All images and text © copyright Gene
unless otherwise indicated.
On September 5th, 1992 severe storms formed across northeastern Kansas. During the late evening and after dark these storms developed into southern Kansas producing tornadoes. The storm and tornado illustrated here was part of what I believe was an LEWP, or on radar, a line-echo-wave-pattern. That's a mouthful huh? It means the squall line developed a wave of low pressure on it and in this situation, the thunderstorm associated with that wave became tornadic. I have seen many of these storms, but until this day captured the associated tornado on film. The reason these situations are so difficult is the circulation producing the tornado, the mesocyclone, is generally buried in a notch that wraps into the storm; therefore, it is generally obscured by rain. This time I got lucky and found a storm that developed a mesocyclone (wall cloud) in a visible location. Additionally, this set of images may not convince some that a tornado occurred. LEWP tornadoes are usually controversial, but these images are provided to draw your own conclusions.
This day started with a good forecast and intercept on an isolated supercell in northeast Kansas. I had been with this storm for hours before the tornado came down. I made a navigation error that cost me the tornado. It was getting late in the day so instead of trying to chase back to the north and put the day back together, I decided to drop south for a new storm. The cells that developed to my south quickly "lined out", or formed a squall line. This usually means the tornado potential is very low except on the south end of the line. One storm in the line appeared to be dominant and I decided to target that cell. The gust front was wrapping back into a wall cloud and updraft area.

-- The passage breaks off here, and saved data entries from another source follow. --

/-- One entry from its bytes (exactly LEN of them), if the framing holds. -/
def parseEntry (district gen : Nat) (b : List Byte) : Option Entry :=
  let nref := u16At b 0x0C
  let nslot := u16At b 0x0E
  let refs := (List.range nref).map (fun i => (bAt b (16 + 4 * i), u16At b (18 + 4 * i)))
  let so := 16 + 4 * nref
  let slots := (List.range nslot).map (fun i =>
    ({ engine := bAt b (so + 8 * i), wi := u16At b (so + 8 * i + 2), pos := u16At b (so + 8 * i + 4),
       words := u16At b (so + 8 * i + 6) } : SlotRec))
  let nw := (slots.map (·.words)).sum
  let wo := so + 8 * nslot
  if bAt b 5 ≠ 0 ∨ b.length < wo + 8 * nw
      ∨ (List.range nref).any (fun i => bAt b (17 + 4 * i) ≠ 0) = true
      ∨ (List.range nslot).any (fun i => bAt b (so + 8 * i + 1) ≠ 0) = true then none
  else some
    { ty := bAt b 4, target := u16At b 6, district := district, gen := BitVec.ofNat 8 gen
      cost0 := u16At b 8, cost1 := u16At b 0x0A, refs := refs, slots := slots
      words := dwordsAt b wo nw, body := b.drop (wo + 8 * nw) }

/-- `n` entries from a byte list, and what is left. -/
def parseEntries (district gen : Nat) : Nat → List Byte → Option (List Entry × List Byte)
  | 0, b => some ([], b)
  | n + 1, b =>
    let len := u32At b 0
    if len < 16 ∨ len % 8 ≠ 0 ∨ b.length < len then none
    else
      match parseEntry district gen (b.take len) with
      | none => none
      | some e =>
        match parseEntries district gen n (b.drop len) with
        | none => none
        | some (es, r) => some (e :: es, r)

/-- The entries of a blob whose header agrees with its directory entry (R36). -/
def parseBlob (img : List Byte) (n : Nat) : Option (List Entry) :=
  let b := blobOf img n
  let cnt := u16At b 4
  if b.length < 16 ∨ bAt b 0 ≠ n ∨ bAt b 1 ≠ dirGen img n ∨ bAt b 2 ≠ dirKind img n ∨ bAt b 3 ≠ 0
      ∨ u16At b 6 ≠ 0 ∨ u32At b 0x0C ≠ 0 ∨ cnt = 0 ∨ 4095 < cnt then none
  else
    match parseEntries n (dirGen img n) cnt (b.drop 16) with
    | none => none
    | some (es, r) => if r.length = (if dirKind img n = 2 then 32 else 0) then some es else none

def blobCost (img : List Byte) (n engine : Nat) : Nat := u16At (blobOf img n) (8 + 2 * engine)

/-- Entries of every present district, in district order; a blob that does not parse gives none. -/
def imgEntries (img : List Byte) : List Entry :=
  (imgDistricts img).flatMap (fun n => (parseBlob img n).getD [])

def blobEntries (img : List Byte) (n : Nat) : List Entry := (parseBlob img n).getD []

/-! Slot lists (R469) and start cycles (R77). -/

/-- Insertion by (POS, district), later ones after earlier ones. -/
def insertWord (x : ListWord) : List ListWord → List ListWord
  | [] => [x]
  | y :: r => if x.pos < y.pos ∨ (x.pos = y.pos ∧ x.district < y.district) then x :: y :: r else y :: insertWord x r

/-- Words of entry `e` from position `pos` on. -/
def placeWords (e : Entry) : Nat → List Dword → List ListWord
  | _, [] => []
  | pos, w :: ws => { pos := pos, district := e.district, owner := (e.ty, e.target), word := w } :: placeWords e (pos + 1) ws

/-- The words that the records of entry `e` place at one engine and wall index. -/
def placeRecs (engine wi : Nat) (e : Entry) : List SlotRec → List Dword → List ListWord
  | [], _ => []
  | r :: rs, ws =>
    (if r.engine = engine ∧ r.wi = wi then placeWords e r.pos (ws.take r.words) else [])
      ++ placeRecs engine wi e rs (ws.drop r.words)

/-- An engine's list at a wall index, after the prologue and before the closing END: the words of every entry in
ascending POS, those of one POS by district and then in the order in which their entries were stepped (R469). -/
def engineList (es : List Entry) (engine wi : Nat) : List ListWord :=
  (es.flatMap (fun e => placeRecs engine wi e e.slots e.words)).foldl (fun acc x => insertWord x acc) []

/-- A word that writes into the square buffer (R77). -/
def writesSquare (w : Dword) : Bool :=
  swClass w = 0x03 || swClass w = 0x22 || swClass w = 0x24 || swClass w = 0x25

/-- No word of the list that writes the square starts before cycle 1,200 (R77). -/
def startsOk : Nat → List ListWord → Bool
  | _, [] => true
  | t, x :: r => !(writesSquare x.word && t < 1200) && startsOk (t + wordCycles x.word) r

def listsOk (wall base0 base1 : Nat) (es : List Entry) : Bool :=
  (List.range wall).all (fun wi =>
    startsOk (base0 - 1) (engineList es 0 wi) && startsOk (base1 - 1) (engineList es 1 wi))

/-! Update steps (R54). -/

/-- Classes in the order in which unnamed targets are retired (R54). -/
def retireOrder : List Nat := [5, 6, 0x0C, 7, 8, 0x0B, 9, 0x0A, 0x22, 0x20, 0x21, 1, 2, 3, 4]

def insertDesc (n : Nat) : List Nat → List Nat
  | [] => [n]
  | m :: r => if m < n then n :: m :: r else m :: insertDesc n r

/-- Retirements of the running targets of a district that a new version does not name. -/
def retirements (running new : List Entry) (district : Nat) : List DStep :=
  retireOrder.flatMap (fun ty =>
    ((running.filter (fun e => e.district = district && e.ty = ty
        && !new.any (fun f => f.ty = ty && f.target = e.target))).foldl
      (fun acc e => insertDesc e.target acc) []).map (fun t => DStep.retire ty t))

def updateSteps (running new : List Entry) (district : Nat) : List DStep :=
  new.map DStep.apply ++ retirements running new district

/-- The running entries after one step; what was stepped last stands last (R469). -/
def stepEntries (es : List Entry) : DStep → List Entry
  | .apply e => es.filter (fun x => !(x.ty = e.ty && x.target = e.target)) ++ [e]
  | .retire ty t => es.filter (fun x => !(x.ty = ty && x.target = t))

/-- Start cycles of the lists as they stand after each step (R77). -/
def stepsListsOk (wall base0 base1 : Nat) : List Entry → List DStep → Bool
  | es, [] => listsOk wall base0 base1 es
  | es, d :: r => listsOk wall base0 base1 es && stepsListsOk wall base0 base1 (stepEntries es d) r

/-! The checks of R39.  A failing check is its code and, where it concerns one, the district. -/

abbrev Fail := Option (Nat × Option Nat)

def failIf (c : Bool) (code : Nat) (ds : Option Nat) : Fail := if c then some (code, ds) else none

def firstFail : List Fail → Fail
  | [] => none
  | some f :: _ => some f
  | none :: r => firstFail r

/-- Slot positions of one image that overlap (R467). -/
def overlaps (es : List Entry) : Bool :=
  let rs := es.flatMap (·.slots)
  rs.zipIdx.any (fun (a, i) => rs.zipIdx.any (fun (c, j) =>
    i < j && a.engine = c.engine && a.wi = c.wi && a.pos < c.pos + c.words && c.pos < a.pos + a.words))

/-- Bytes outside the blobs that are not 0 (R35). -/
def strayBytes (img : List Byte) : Bool :=
  (imgSlice img 0x140 (imgLen img - 64 - 0x140)).zipIdx.any (fun (b, i) =>
    b ≠ 0 && !(imgDistricts img).any (fun n =>
      dirOfs img n ≤ i + 0x140 && i + 0x140 < dirOfs img n + dirLen img n))

/-- A voltage-mode channel whose safety designation holds ACTION 0 or 1 (R134). -/
def voltageTrip (es : List Entry) : Bool :=
  es.any (fun e => e.ty = 1 && (bits (u32At e.body 0) 28 4 = 10 || bits (u32At e.body 0) 28 4 = 11)
    && es.any (fun f => f.ty = 0x22 && f.target = 32 + e.target && bAt f.body 9 < 2))

/-- Check 0x02.  An image too short to have a trailer is left to check 0x03. -/
def checkFormat (img : List Byte) : Fail :=
  let wall := imgWall img
  firstFail (
    [failIf (u16At img 4 ≠ 3 || !zeroAt img 0x2A 22 || imgBase img 0 < 65 || imgBase img 1 < 65) 2 none]
    ++ (List.range 16).map (fun n =>
      failIf (2 < dirKind img n || u16At img (0x4E + 16 * n) ≠ 0
        || (dirKind img n ≠ 0) != (imgMask img).testBit n
        || (dirKind img n = 0 && (dirOfs img n ≠ 0 || dirLen img n ≠ 0))
        || (dirKind img n = 2 && 4 ≤ n) || (dirKind img n = 1 && n < 4)) 2 (some n))
    ++ ((imgDistricts img).filter (blobInside img)).map (fun n =>
      failIf (match parseBlob img n with
        | none => true
        | some es => !es.all (entryOk wall)) 2 (some n))
    ++ [failIf (overlaps (imgEntries img) || voltageTrip (imgEntries img) || strayBytes img
        || (0x180 ≤ imgLen img && !zeroAt img (imgLen img - 60) 28)
        || !listsOk wall (imgBase img 0) (imgBase img 1) (imgEntries img)) 2 none])

/-- Check 0x03: length and placement (R35); `room` is what the bank holds from the image's first block. -/
def checkLength (img : List Byte) (room : Nat) : Fail :=
  let l := imgLen img
  let ds := imgDistricts img
  firstFail (
    [failIf (l % 64 ≠ 0 || l < 0x180 || 0x1000000 < l || room < l) 3 none]
    ++ ds.map (fun n => failIf (dirOfs img n < 0x140 || dirOfs img n % 64 ≠ 0
        || l < dirOfs img n + dirLen img n + 64
        || ds.any (fun m => m < n && dirOfs img n < dirOfs img m + dirLen img m)) 3 (some n)))

/-- Checks 0x04 to 0x06. -/
def checkIntegrity (s : State) (img : List Byte) : Fail :=
  let l := imgLen img
  let ds := imgDistricts img
  firstFail (
    [failIf (crc32 (img.take (l - 64)) ≠ w32At img (l - 64)) 4 none]
    ++ ds.map (fun n => failIf
        (crc32 (if dirKind img n = 2 then (blobOf img n).take (dirLen img n - 32) else blobOf img n)
          ≠ dirCrc img n) 4 (some n))
    ++ [failIf (match s.plan.key with
        | none => true
        | some k => hmacSha256 k (img.take (l - 32)) ≠ imgSlice img (l - 32) 32) 5 none]
    ++ (ds.filter (fun n => dirKind img n = 2)).map (fun n => failIf (match s.safe.key with
        | none => true
        | some k => hmacSha256 k (imgSlice img (0x40 + 16 * n) 16 ++ (blobOf img n).take (dirLen img n - 32))
            ≠ (blobOf img n).drop (dirLen img n - 32)) 6 (some n)))

def samePair (e f : Entry) : Bool := e.ty = f.ty && e.target = f.target

/-- A reference that resolves: to an earlier entry of the same district, or to a target of another one (R37). -/
def refOk (earlier others : List Entry) (r : Nat × Nat) : Bool :=
  (earlier ++ others).any (fun e => e.ty = r.1 && e.target = r.2)

/-- References of one district's entries (R37, R470). -/
def refsOk (others : List Entry) : List Entry → List Entry → Bool
  | _, [] => true
  | earlier, e :: r =>
    e.refs.all (refOk earlier others) && (bodyNames e).all (fun x => e.refs.contains x)
      && refsOk others (earlier ++ [e]) r

/-- Checks 0x07 to 0x0B for a whole image. -/
def checkPlan (s : State) (img : List Byte) : Fail :=
  let ds := imgDistricts img
  let es := imgEntries img
  firstFail (
    [failIf (imgWall img < 8 || 4096 < imgWall img) 7 none,
     failIf (imgBind img ≠ 0 && imgBind img ≠ s.sys.serial) 8 none]
    ++ ds.map (fun n => failIf (dirGen img n = 0) 9 (some n))
    ++ ds.map (fun n => failIf
        ((blobEntries img n).zipIdx.any (fun (e, i) =>
          (0x20 ≤ e.ty) != (n < 4)
          || es.any (fun f => samePair e f && f.district ≠ n)
          || (blobEntries img n).zipIdx.any (fun (f, j) => i < j && samePair e f))) 10 (some n))
    ++ ds.map (fun n => failIf
        (!refsOk (es.filter (fun e => e.district ≠ n)) [] (blobEntries img n)) 11 (some n)))

/-- Cycles of an entry's own words at (engine, WI). -/
def ownCycles (e : Entry) (engine wi : Nat) : Nat := ((wordsAt e engine wi).map wordCycles).sum

def entryCost (e : Entry) (engine : Nat) : Nat := if engine = 0 then e.cost0 else e.cost1

/-- R47: entry COST covers its own words, and district COST the sum of its entries' COST at every WI. -/
def costsOk (img : List Byte) (n : Nat) : Bool :=
  let es := blobEntries img n
  [0, 1].all (fun g =>
    (List.range (imgWall img)).all (fun wi =>
      es.all (fun e => ownCycles e g wi ≤ entryCost e g)
        && ((es.filter (fun e => e.slots.any (fun r => r.engine = g && r.wi = wi))).map
            (fun e => entryCost e g)).sum ≤ blobCost img n g))

/-- Counted worst case of a full load (R47). -/
def imgWorst (img : List Byte) (g : Nat) : Nat :=
  imgBase img g + ((imgDistricts img).map (fun n => blobCost img n g)).sum

/-- A target number out of range, or a reserved system fault code (R39, R215). -/
def badNumber (es : List Entry) : Bool :=
  es.any (fun e => typeRange e.ty ≤ e.target || (e.ty = 5 && ptSrcType e.body = 6 && 22 ≤ ptSrc e.body))

def planMemory : Nat := 16777216

/-- The image-level checks of R39, in order. -/
def verifyImage (s : State) (img : List Byte) (room : Nat) : Fail :=
  firstFail
    ([failIf (imgMagic img ≠ 0x44504C4E) 1 none, checkFormat img, checkLength img room, checkIntegrity s img,
      checkPlan s img]
    ++ (imgDistricts img).map (fun n => failIf (!costsOk img n) 12 (some n))
    ++ [failIf (45000 < imgWorst img 0 || 45000 < imgWorst img 1) 12 none]
    ++ (imgDistricts img).map (fun n => failIf (badNumber (blobEntries img n)) 13 (some n))
    ++ [failIf (planMemory < ((imgDistricts img).map (dirLen img)).sum) 13 none])
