-- ==== Sys2Proof/Machine/Alarm.lean ====
section
/-! DEFINITION. Alarm points and groups (ch. 08): sources, comparators, delays, states, lamps, first-out,
acknowledgement. -/

namespace Sys2Proof

/-- STATE codes of R225. -/
def PState.code : PState → Nat
  | .normal => 0 | .activeUnack => 1 | .activeAck => 2 | .clearedUnack => 3 | .blocked => 4 | .inhibited => 5
  | .outOfService => 6 | .fault => 7

/-- The suppressing states (R224). -/
def PState.suppressing : PState → Bool
  | .blocked => true | .inhibited => true | .outOfService => true | _ => false

/-- PEND of R225. -/
def Point.pend (x : Point) : Bool := x.onT.isSome || x.offT.isSome || x.faultT.isSome || x.relT.isSome

end Sys2Proof

namespace Sys2Proof.Machine

def pointGet (s : State) (p : Nat) : Point := s.alarm.points.get {} p
def updPoint (p : Nat) (f : Point → Point) (s : State) : State :=
  { s with alarm.points := s.alarm.points.upd {} p f }
def groupGet (s : State) (g : Nat) : Group := s.alarm.groups.get {} g
def updGroup (g : Nat) (f : Group → Group) (s : State) : State :=
  { s with alarm.groups := s.alarm.groups.upd {} g f }

def ptBody (s : State) (p : Nat) : List Byte := entBody (planEntry s 5 p)
def grpBody (s : State) (g : Nat) : List Byte := entBody (planEntry s 6 g)

/-- Planned points, in number order. -/
def plannedPoints (s : State) : List Nat :=
  s.plan.entries.foldl (fun acc e => if e.ty = 5 then
    (let rec ins : List Nat → List Nat
      | [] => [e.target]
      | m :: r => if e.target < m then e.target :: m :: r else m :: ins r
     ins acc) else acc) []

/-- A time in ms, in courses (R214). -/
def msCourses (ms : Nat) : Nat := 4 * ms

/-! Sources (R215, R216). -/

/-- Class of a source, worst first. -/
inductive SrcClass where
  | maint | settling | bad | good
  deriving DecidableEq, Repr

def SrcClass.rank : SrcClass → Nat
  | .maint => 0 | .settling => 1 | .bad => 2 | .good => 3

def SrcClass.worst (a b : SrcClass) : SrcClass := if a.rank ≤ b.rank then a else b

/-- Class by a record's status (R216). -/
def statusClass (st : Half) : SrcClass :=
  let reason := fld st 10 4
  if reason = 2 then .maint else if reason = 8 then .settling
  else if bitAt st 15 && !bitAt st 14 then .good else .bad

def chanCtx (s : State) (c : Nat) : ChanCtx := s.course.ctx.get {} c

/-- Class of an analogue channel's record of the course. -/
def anaClass (s : State) (c : Nat) : SrcClass :=
  if tileUp s (anaTile c) then statusClass (chanCtx s c).status else .maint

/-- A digital channel in the snapshot: 0-31 DIO, 32-63 DI. -/
def digSnap (s : State) (k : Nat) : DSnap := s.course.snap.dig.get {} k

def digClass (s : State) (k : Nat) : SrcClass :=
  if domUp s 6 then statusClass (digSnap s k).status else .maint

/-- Channel-fault source of an analogue channel (R108, R152, R163). -/
def anaFault (s : State) (c : Nat) : Bool :=
  let st := (chanCtx s c).status
  let r := fld st 10 4
  if 32 ≤ c then bitAt st 15 && (r = 4 || r = 7 || r = 9 || r = 10) || (bitAt st 0 && bitAt st 15)
  else if ucIsOut (ucGet s c) then
    let o := (ucGet s c).out
    o.readback || o.compliance || o.therm || o.openLoop
  else bitAt st 15 && 3 ≤ r && r ≤ 7

/-- Channel-fault source of a digital channel, from its snapshot (R284). -/
def digFault (s : State) (k : Nat) : Bool :=
  let st := (digSnap s k).status
  let m := digMode (digGet s k)
  if m = 1 then bitAt st 9
  else if 2 ≤ m then
    bitAt st 8 || bitAt st 6 || bitAt st 3 || (m = 2 && bitAt st 7)
      || (m = 3 && (bitAt st 5 || (bitAt st 4 && bitAt (digGet s k).cfgF 24)))
  else false

def qOverload (s : State) : Bool := s.evq.queues.cells.any (fun c => c.2.overload)

/-- Streets and claim line that are missing (R320, R321). -/
def missingPaths (s : State) : Nat := b2n (!s.red.streetA.present) + b2n (!s.red.streetB.present) + b2n (!s.red.claimLine)

def roster (s : State) : Option Entry := planEntry s 0x0C 0
def rosterBody (s : State) : List Byte := entBody (roster s)
def rosterDutyDi (s : State) : Bool := bits (bAt (rosterBody s) 0) 1 1 = 1

/-- DISC_STATE (R15); a standby in step reads 1 (R332). -/
def discState (s : State) : Nat :=
  if s.red.state = .standby && s.red.inStep then 1
  else if s.clk.en then (if s.clk.holdover then 2 else 1) else 0

/-- System fault sources (R215). -/
def sysFault (s : State) (code : Nat) : Bool :=
  match code with
  | 0 => s.course.faultSeen && since s s.course.faultCn < 4000
  | 1 => s.cal.refDisagree
  | 2 => (List.range 10).any (fun t => (tileCal s t).convs.cells.any (fun c => c.2.out))
  | 3 => (List.range 10).any (fun t => (tileCal s t).convs.cells.any (fun c => c.2.overdue))
  | 4 => (List.range 10).any (fun t => (tileCal s t).xferFail)
  | 5 => calAged s
  | 6 => (s.red.role = .a || s.red.role = .b) && 1 ≤ missingPaths s && missingPaths s ≤ 2
  | 7 => (s.red.role = .a || s.red.role = .b) && s.red.peerLost
  | 8 => s.sup.vf1Fault
  | 9 => s.sup.vf2Fault
  | 10 => s.sup.vsUv
  | 11 => s.sup.holdupLow
  | 12 => s.sys.variant = .p && s.panel.crack
  | 13 => qOverload s
  | 14 => s.log.fault
  | 15 => s.log.wearWarned
  | 16 => match s.sys.dramCn with
    | some c => since s c < 4000
    | none => false
  | 17 => s.alarm.call.selFault
  | 18 => s.alarm.call.tables.cells.any (fun c => c.2.xferFail)
  | 19 => discState s = 2
  | 20 => (List.range 16).any (fun n => (district s n).state = .mixed)
  | 21 => s.alarm.call.phase = .expired
  | _ => false

/-- ACTIVE and COND of a point as others use them (R219). -/
def pointActive (s : State) (p : Nat) : Bool :=
  planned s 5 p && ((pointGet s p).state = .activeUnack || (pointGet s p).state = .activeAck)

def pointCond (s : State) (p : Nat) : Bool := planned s 5 p && (pointGet s p).cond

/-- Class and value of a LOGIC operand or block source (R219, R223). -/
def operand (s : State) (ty n : Nat) : SrcClass × Bool :=
  match ty with
  | 3 => (digClass s n, (digSnap s n).inp)
  | 4 => (digClass s (32 + n), (digSnap s (32 + n)).inp)
  | 7 => (if bitAt s.course.snap.tlStale n then .bad else .good, bitAt s.course.snap.tlTrip n)
  | 8 => (.good, pointActive s n)
  | 9 => (.good, pointCond s n)
  | _ => (.good, false)

/-- The LOGIC expression of a point (R219). -/
def logicValue (s : State) (b : List Byte) : Bool :=
  let vs := (ptOperands b).map (fun x => (operand s x.1 x.2.2).2 != x.2.1)
  match ptLogicOp b with
  | 0 => vs.all id
  | 1 => vs.any id
  | _ => ptLogicK b ≤ (vs.filter id).length

/-- Class of a point's source (R216).  For a FAULT point on a channel a bad record is what it watches, not a bad
source (log entry 18). -/
def ptClass (s : State) (b : List Byte) : SrcClass :=
  let c : SrcClass := match ptSrcType b with
    | 1 => anaClass s (ptSrc b)
    | 2 => anaClass s (32 + ptSrc b)
    | 3 => digClass s (ptSrc b)
    | 4 => digClass s (32 + ptSrc b)
    | 5 => (ptOperands b).foldl (fun a x => a.worst (operand s x.1 x.2.2).1) .good
    | 6 => .good
    | _ => if bitAt s.course.snap.tlStale (ptSrc b) then .bad else .good
  let d := if ptKind b = 5 then
      c.worst (anaClass s (if ptRefType b = 1 then ptRefCh b else 32 + ptRefCh b))
    else c
  if ptKind b = 8 && d = .bad then .good else d

/-- Class of an evaluation of a point with cells `x`: for RATE the source at both ends of the window counts (R216). -/
def evalClass (s : State) (b : List Byte) (x : Point) : SrcClass :=
  if ptKind b = 6 && x.window.length = ptWindow b + 1 && (x.window.headD (0, false)).2 then (ptClass s b).worst .settling
  else ptClass s b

The updraft region in advance of this storm was extensive and
the storm to the north was currently weak, only a
thin area of rain was directly north of
the wall cloud. This is usually a favorable configuration for tornado formation
from a gust front storm. The cold outflow air from the proceeding storm would
be less likely to impede the further development of the strong storm containing
the wall cloud. The simple position of a storm with relation to an adjacent
cell may not sound important, but many times it can make or break the tornado
formation. During these observations rotation was apparent within the wall
cloud and and small funnels were spinning up and dissipating. I decided to
change positions to set up a tripod. The twilight from the setting sun was all
I had to shoot this scene.
In this shot the area of strong up motion and rotation is located to the right of the grain elevator. It has become separated from the original lowering associated with the gust front. The leading edge of the cold outflow, the gust front, is the lowering to the left and in back of the grain elevator. It contained turbulent clouds and strong up motion, but no rotation.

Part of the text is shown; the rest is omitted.